Maybe it’s because you feel stuck with what you’ve got, or don’t want to go through the process of finding another one. Or maybe you’re not getting anywhere because you think (or your therapist thinks) it’s because you can’t change, won’t change, or like feeling miserable.

Just know that you're not trapped. In fact, there might come a time when you absolutely should move to a new therapist — and there are plenty of signs to guide your decision.

RELATED: 15 Common Types Of Therapy And How To Know Which You Need

Maybe it's not you — maybe it's your therapist

Some psycho-emotional-behavioral problems are particularly challenging.

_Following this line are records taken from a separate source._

/-- Registers of block NRT, part 1 (R445, R446, R447, R448, R450). -/
def regsNrt1 : List RegSpec := [
  -- NRT_CTRL (R445)
  ⟨0x0, 1, 0x0, 1, 0x0, .plain, some (0x0, 0), false,
    [⟨0, 1, .rw, false, 0x0⟩, ⟨16, 16, .rw, true, 0xBB29⟩]⟩,
  -- NRT_STATUS (R445)
  ⟨0x4, 1, 0x0, 1, 0x0, .plain, none, false,
    [⟨0, 1, .ro, false, 0x0⟩, ⟨1, 1, .w1c, false, 0x0⟩, ⟨2, 1, .w1c, false, 0x0⟩, ⟨3, 1, .w1c, false, 0x0⟩, ⟨4, 1, .w1c, false, 0x0⟩, ⟨16, 12, .ro, false, 0x0⟩]⟩,
  -- NRT_TIMING (R446)
  ⟨0x8, 1, 0x0, 1, 0x0, .plain, some (0x0, 0), false,
    [⟨0, 8, .rw, true, 0x64⟩, ⟨8, 8, .rw, true, 0x8⟩, ⟨16, 4, .rw, true, 0x2⟩, ⟨20, 5, .rw, true, 0x10⟩, ⟨25, 7, .rw, true, 0x19⟩]⟩,
  -- NRT_RATE (R446)
  ⟨0xC, 1, 0x0, 1, 0x0, .plain, some (0x0, 0), false,
    [⟨0, 8, .rw, true, 0xA⟩, ⟨8, 8, .rw, true, 0x1⟩, ⟨16, 4, .rw, true, 0x4⟩, ⟨20, 8, .rw, true, 0xA⟩]⟩,
  -- NRT_RING_BASE_LO (R447)
  ⟨0x10, 1, 0x0, 1, 0x0, .lo, some (0x0, 0), false,
    [⟨0, 32, .rw, true, 0x0⟩]⟩,
  -- NRT_RING_BASE_HI (R447)
  ⟨0x14, 1, 0x0, 1, 0x0, .hi, some (0x0, 0), false,
    [⟨0, 16, .rw, true, 0x0⟩]⟩,
  -- NRT_DEDUP_BASE_LO (R447)
  ⟨0x18, 1, 0x0, 1, 0x0, .lo, some (0x0, 0), false,
    [⟨0, 32, .rw, true, 0x0⟩]⟩,
  -- NRT_DEDUP_BASE_HI (R447)
  ⟨0x1C, 1, 0x0, 1, 0x0, .hi, some (0x0, 0), false,
    [⟨0, 16, .rw, true, 0x0⟩]⟩,
  -- NRT_FLOW_SEL (R448)
  ⟨0x20, 1, 0x0, 1, 0x0, .plain, none, false,
    [⟨0, 12, .rw, false, 0x0⟩, ⟨12, 1, .wo, false, 0x0⟩, ⟨13, 1, .wo, false, 0x0⟩]⟩,
  -- NRT_FLOW_STATE (R448)
  ⟨0x24, 1, 0x0, 1, 0x0, .plain, none, false,
    [⟨0, 2, .ro, false, 0x0⟩, ⟨8, 8, .ro, false, 0x0⟩, ⟨16, 8, .ro, false, 0x0⟩]⟩,
  -- NRT_FLOW_REC_LO (R447)
  ⟨0x28, 1, 0x0, 1, 0x0, .lo, none, false,
    [⟨0, 32, .rw, false, 0x0⟩]⟩,
  -- NRT_FLOW_REC_HI (R447)
  ⟨0x2C, 1, 0x0, 1, 0x0, .hi, none, false,
    [⟨0, 16, .rw, false, 0x0⟩]⟩,
  -- NRT_COUNT_LO (R450)
  ⟨0x40, 14, 0x8, 1, 0x0, .lo, none, false,
    [⟨0, 32, .rw, false, 0x0⟩]⟩,
  -- NRT_COUNT_HI (R450)
  ⟨0x44, 14, 0x8, 1, 0x0, .hi, none, false,
    [⟨0, 16, .rw, false, 0x0⟩]⟩,
  -- NRT_KEYFAULT_LO (R450)
  ⟨0x108, 8, 0x8, 1, 0x0, .lo, none, false,
    [⟨0, 32, .rw, false, 0x0⟩]⟩,
  -- NRT_KEYFAULT_HI (R450)
  ⟨0x10C, 8, 0x8, 1, 0x0, .hi, none, false,
    [⟨0, 16, .rw, false, 0x0⟩]⟩
]

/-- Registers of block KEYT, part 1 (R449). -/
def regsKeyt1 : List RegSpec := [
  -- KEYT_CMD (R449)
  ⟨0x0, 1, 0x0, 1, 0x0, .plain, none, false,
    [⟨0, 18, .rwl, false, 0x0⟩, ⟨18, 2, .rwl, false, 0x0⟩]⟩,
  -- KEYT_STATUS (R449)
  ⟨0x4, 1, 0x0, 1, 0x0, .plain, none, false,
    [⟨0, 1, .ro, false, 0x0⟩, ⟨1, 1, .w1c, false, 0x0⟩, ⟨2, 1, .w1c, false, 0x0⟩, ⟨8, 18, .ro, false, 0x0⟩]⟩,
  -- KEYT_KEY (R449)
  ⟨0x8, 1, 0x0, 1, 0x0, .plain, none, false,
    [⟨0, 32, .ro, false, 0x0⟩]⟩,
  -- KEYT_SALT (R449)
  ⟨0xC, 1, 0x0, 1, 0x0, .plain, none, false,
    [⟨0, 32, .rwl, false, 0x0⟩]⟩,
  -- KEYT_STAGE (R449)
  ⟨0x20, 8, 0x4, 1, 0x0, .plain, none, false,
    [⟨0, 32, .rwl, false, 0x0⟩]⟩
]

/-- Registers of block FWALL, part 1 (R508). -/
def regsFwall1 : List RegSpec := [
  -- FWALL_CTRL (R508)
  ⟨0x0, 1, 0x0, 1, 0x0, .plain, none, false,
    [⟨0, 12, .rwl, false, 0x498⟩, ⟨16, 8, .rwl, false, 0x10⟩]⟩,
  -- FWALL_OPS (R508)
  ⟨0x4, 1, 0x0, 1, 0x0, .plain, none, false,
    [⟨0, 32, .rwl, false, 0x7070000⟩]⟩,
  -- FWALL_LIMIT (R508)
  ⟨0x8, 1, 0x0, 1, 0x0, .plain, none, false,
    [⟨0, 8, .rwl, false, 0x4⟩, ⟨16, 8, .rwl, false, 0xA⟩]⟩,
  -- FWALL_STATUS (R508)
  ⟨0xC, 1, 0x0, 1, 0x0, .plain, none, false,
    [⟨0, 6, .w1c, false, 0x0⟩, ⟨6, 1, .ro, false, 0x0⟩]⟩,
  -- FWALL_WIN_BASE0 (R508)
  ⟨0x10, 1, 0x0, 1, 0x0, .plain, none, false,
    [⟨0, 28, .rwl, false, 0x0⟩, ⟨31, 1, .rwl, false, 0x1⟩]⟩,
  -- FWALL_WIN_LIMIT0 (R508)
  ⟨0x14, 1, 0x0, 1, 0x0, .plain, none, false,
    [⟨0, 28, .rwl, false, 0xBFFFFFF⟩]⟩,
  -- FWALL_WIN_BASE (R508)
  ⟨0x18, 3, 0x8, 1, 0x0, .plain, none, false,
    [⟨0, 28, .rwl, false, 0x0⟩, ⟨31, 1, .rwl, false, 0x0⟩]⟩,
  -- FWALL_WIN_LIMIT (R508)
  ⟨0x1C, 3, 0x8, 1, 0x0, .plain, none, false,
    [⟨0, 28, .rwl, false, 0x0⟩]⟩,
  -- FWALL_VIOL_LO (R508)
  ⟨0x40, 6, 0x8, 1, 0x0, .lo, none, false,
    [⟨0, 32, .rw, false, 0x0⟩]⟩,
  -- FWALL_VIOL_HI (R508)
  ⟨0x44, 6, 0x8, 1, 0x0, .hi, none, false,
    [⟨0, 16, .rw, false, 0x0⟩]⟩
]

/-- Registers of block CRAXIS, part 1 (R506, R507). -/
def regsCraxis1 : List RegSpec := [
  -- CRAXIS_LINK_CFG (R506)
  ⟨0x10, 6, 0x4, 1, 0x0, .plain, none, false,
    [⟨0, 1, .rwl, false, 0x1⟩, ⟨8, 8, .rwl, false, 0x64⟩, ⟨16, 4, .rwl, false, 0x8⟩, ⟨24, 1, .rwl, false, 0x0⟩]⟩,
  -- CRAXIS_LINK_STATUS (R506)
  ⟨0x40, 6, 0x4, 1, 0x0, .plain, none, false,
    [⟨0, 7, .ro, false, 0x0⟩, ⟨8, 6, .ro, false, 0x0⟩, ⟨14, 1, .ro, false, 0x0⟩, ⟨15, 1, .ro, false, 0x0⟩, ⟨16, 8, .ro, false, 0x0⟩]⟩,
  -- CRAXIS_MOD_STATUS (R506)
  ⟨0x100, 104, 0x4, 1, 0x0, .plain, none, false,
    [⟨0, 3, .ro, false, 0x0⟩, ⟨3, 1, .ro, false, 0x0⟩, ⟨4, 1, .ro, false, 0x0⟩, ⟨5, 1, .ro, false, 0x0⟩, ⟨6, 5, .ro, false, 0x1F⟩, ⟨11, 5, .ro, false, 0x1F⟩, ⟨16, 16, .ro, false, 0x0⟩]⟩,
  -- CRAXIS_COUNT_LO (R507)
  ⟨0x400, 6, 0x40, 6, 0x8, .lo, none, false,
    [⟨0, 32, .rw, false, 0x0⟩]⟩,
  -- CRAXIS_COUNT_HI (R507)
  ⟨0x404, 6, 0x40, 6, 0x8, .hi, none, false,
    [⟨0, 16, .rw, false, 0x0⟩]⟩
]

/-- Registers of block REEL, part 1 (R300, R301, R302, R303, R304). -/
def regsReel1 : List RegSpec := [
  -- REEL_CTRL (R300)
  ⟨0x0, 1, 0x0, 1, 0x0, .plain, some (0x0, 0), false,
    [⟨0, 1, .rw, false, 0x0⟩, ⟨8, 7, .rw, true, 0x40⟩]⟩,
  -- REEL_STATUS (R301)
  ⟨0x4, 1, 0x0, 1, 0x0, .plain, none, false,
    [⟨0, 1, .ro, false, 0x0⟩, ⟨1, 1, .w1c, false, 0x0⟩, ⟨2, 1, .w1c, false, 0x0⟩, ⟨3, 1, .w1c, false, 0x0⟩, ⟨8, 7, .ro, false, 0x0⟩]⟩,
  -- REEL_OT_BASE_LO (R302)
  ⟨0x8, 1, 0x0, 1, 0x0, .lo, some (0x0, 0), false,
    [⟨0, 32, .rw, true, 0x0⟩]⟩,
  -- REEL_OT_BASE_HI (R302)
  ⟨0xC, 1, 0x0, 1, 0x0, .hi, some (0x0, 0), false,
    [⟨0, 16, .rw, true, 0x0⟩]⟩,
  -- REEL_OT_COUNT (R303)
  ⟨0x10, 1, 0x0, 1, 0x0, .plain, some (0x0, 0), false,
    [⟨0, 17, .rw, true, 0x0⟩]⟩,
  -- REEL_TAB_BASE_LO (R302)
  ⟨0x14, 1, 0x0, 1, 0x0, .lo, some (0x0, 0), false,
    [⟨0, 32, .rw, true, 0x0⟩]⟩,
  -- REEL_TAB_BASE_HI (R302)
  ⟨0x18, 1, 0x0, 1, 0x0, .hi, some (0x0, 0), false,
    [⟨0, 16, .rw, true, 0x0⟩]⟩,
  -- REEL_TAB_COUNT (R303)
  ⟨0x1C, 1, 0x0, 1, 0x0, .plain, some (0x0, 0), false,
    [⟨0, 17, .rw, true, 0x0⟩]⟩,
  -- REEL_COUNT_LO (R304)
  ⟨0x40, 8, 0x8, 1, 0x0, .lo, none, false,
    [⟨0, 32, .rw, false, 0x0⟩]⟩,
  -- REEL_COUNT_HI (R304)
  ⟨0x44, 8, 0x8, 1, 0x0, .hi, none, false,
    [⟨0, 16, .rw, false, 0x0⟩]⟩
]
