-- ==== Sys2Proof/Machine/SeqCmds.lean ====
section
/-! DEFINITION. The control micro-ops (R235 to R240), the Slate and Takes (R245, R246, R252), the Clappers of the die (R247 to R251), the
Take controller (R254 to R256), and the writes of the sequencer's registers (R261, R265). -/

namespace Sys2Proof.Machine

/-! Descriptors copied at issue (R232). -/

/-- MATMUL: an odd effective line, or one beyond 32,767, is a program fault; it issues while the array's queue has room (R231, R240). -/
def execMatmul (tile : Nat) : Meaning := M.next (withUop tile 1 0 fun w => do
  let t ← getTile tile
  let line := t.effLine w
  if 32767 < line ∨ line % 2 = 1 then programFault tile
  else if 4 ≤ t.arrayQ.length then uopWait tile
  else
    let q ← copyDesc tile line 192
    modTile tile (fun t => { t with arrayQ := t.arrayQ ++ [q] })
    uopDone tile)

/-- CHAIN, as MATMUL with the chain's queue. -/
def execChain (tile : Nat) : Meaning := M.next (withUop tile 2 0 fun w => do
  let t ← getTile tile
  let line := t.effLine w
  if 32767 < line ∨ line % 2 = 1 then programFault tile
  else if 4 ≤ t.chainQ.length then uopWait tile
  else
    let q ← copyDesc tile line 192
    modTile tile (fun t => { t with chainQ := t.chainQ ++ [q] })
    uopDone tile)

/-- DISPATCH: one line, two places in the queue. -/
def execDispatch (tile : Nat) : Meaning := M.next (withUop tile 3 0 fun w => do
  let t ← getTile tile
  let line := t.effLine w
  if 32767 < line then programFault tile
  else if 2 ≤ t.dispQ.length then uopWait tile
  else
    let q ← copyDesc tile line 96
    modTile tile (fun t => { t with dispQ := t.dispQ ++ [q] })
    uopDone tile)

/-! Control. -/

/-- NOP issues and does nothing (R235). -/
def execNop (tile : Nat) : Meaning := M.next (withUop tile 0 0 fun _ => uopDone tile)

/-- END ends the program (R235): the state is ENDED, and its loops are left (R237). -/
def execEndProgram (tile : Nat) : Meaning := M.next (withUop tile 0 1 fun _ => do
  uopDone tile
  modTile tile (fun t => { t with loops := [] })
  setFld (Fl.TILE_SEQ_STATUS_STATE tile) seqEnded)

/-- Is the earlier-issued work of the units named complete (R242)? -/
def Tile.fenced (t : Tile) (units : Nat) : Bool :=
  !(bitOf units 0 && !(t.arrayQ.isEmpty && t.arr.isEmpty)) && !(bitOf units 1 && !(t.chainQ.isEmpty && t.chn.isEmpty)) &&
    !(bitOf units 2 && !t.dispQ.isEmpty) && !(bitOf units 3 && !t.moveQ.isEmpty) &&
    !(bitOf units 4 && !(t.sendQ.isEmpty && decide (t.sendsOut = 0)))

/-- FENCE issues once the named units' work is complete (R231, R242). -/
def execFence (tile : Nat) : Meaning := M.next (withUop tile 0 2 fun w => do
  let t ← getTile tile
  if t.fenced (bitsOf w 4 0) then uopDone tile else uopWait tile)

Trauma and significant mental illness require specialized care and treatment and usually take a long time to “resolve and integrate” or “cure." 

It’s also true that some therapists aren’t very good at their profession or are just downright bad. Why?

It might be that they weren’t trained very well, they’re burned out, it’s only about billable hours, or they’re practicing outside of their scope of ability. Those are all possibilities.

In 40 years as a successful therapist, I’ve heard hundreds of stories from new-to-me clients about unhelpful, disrespectful, unpleasant therapists.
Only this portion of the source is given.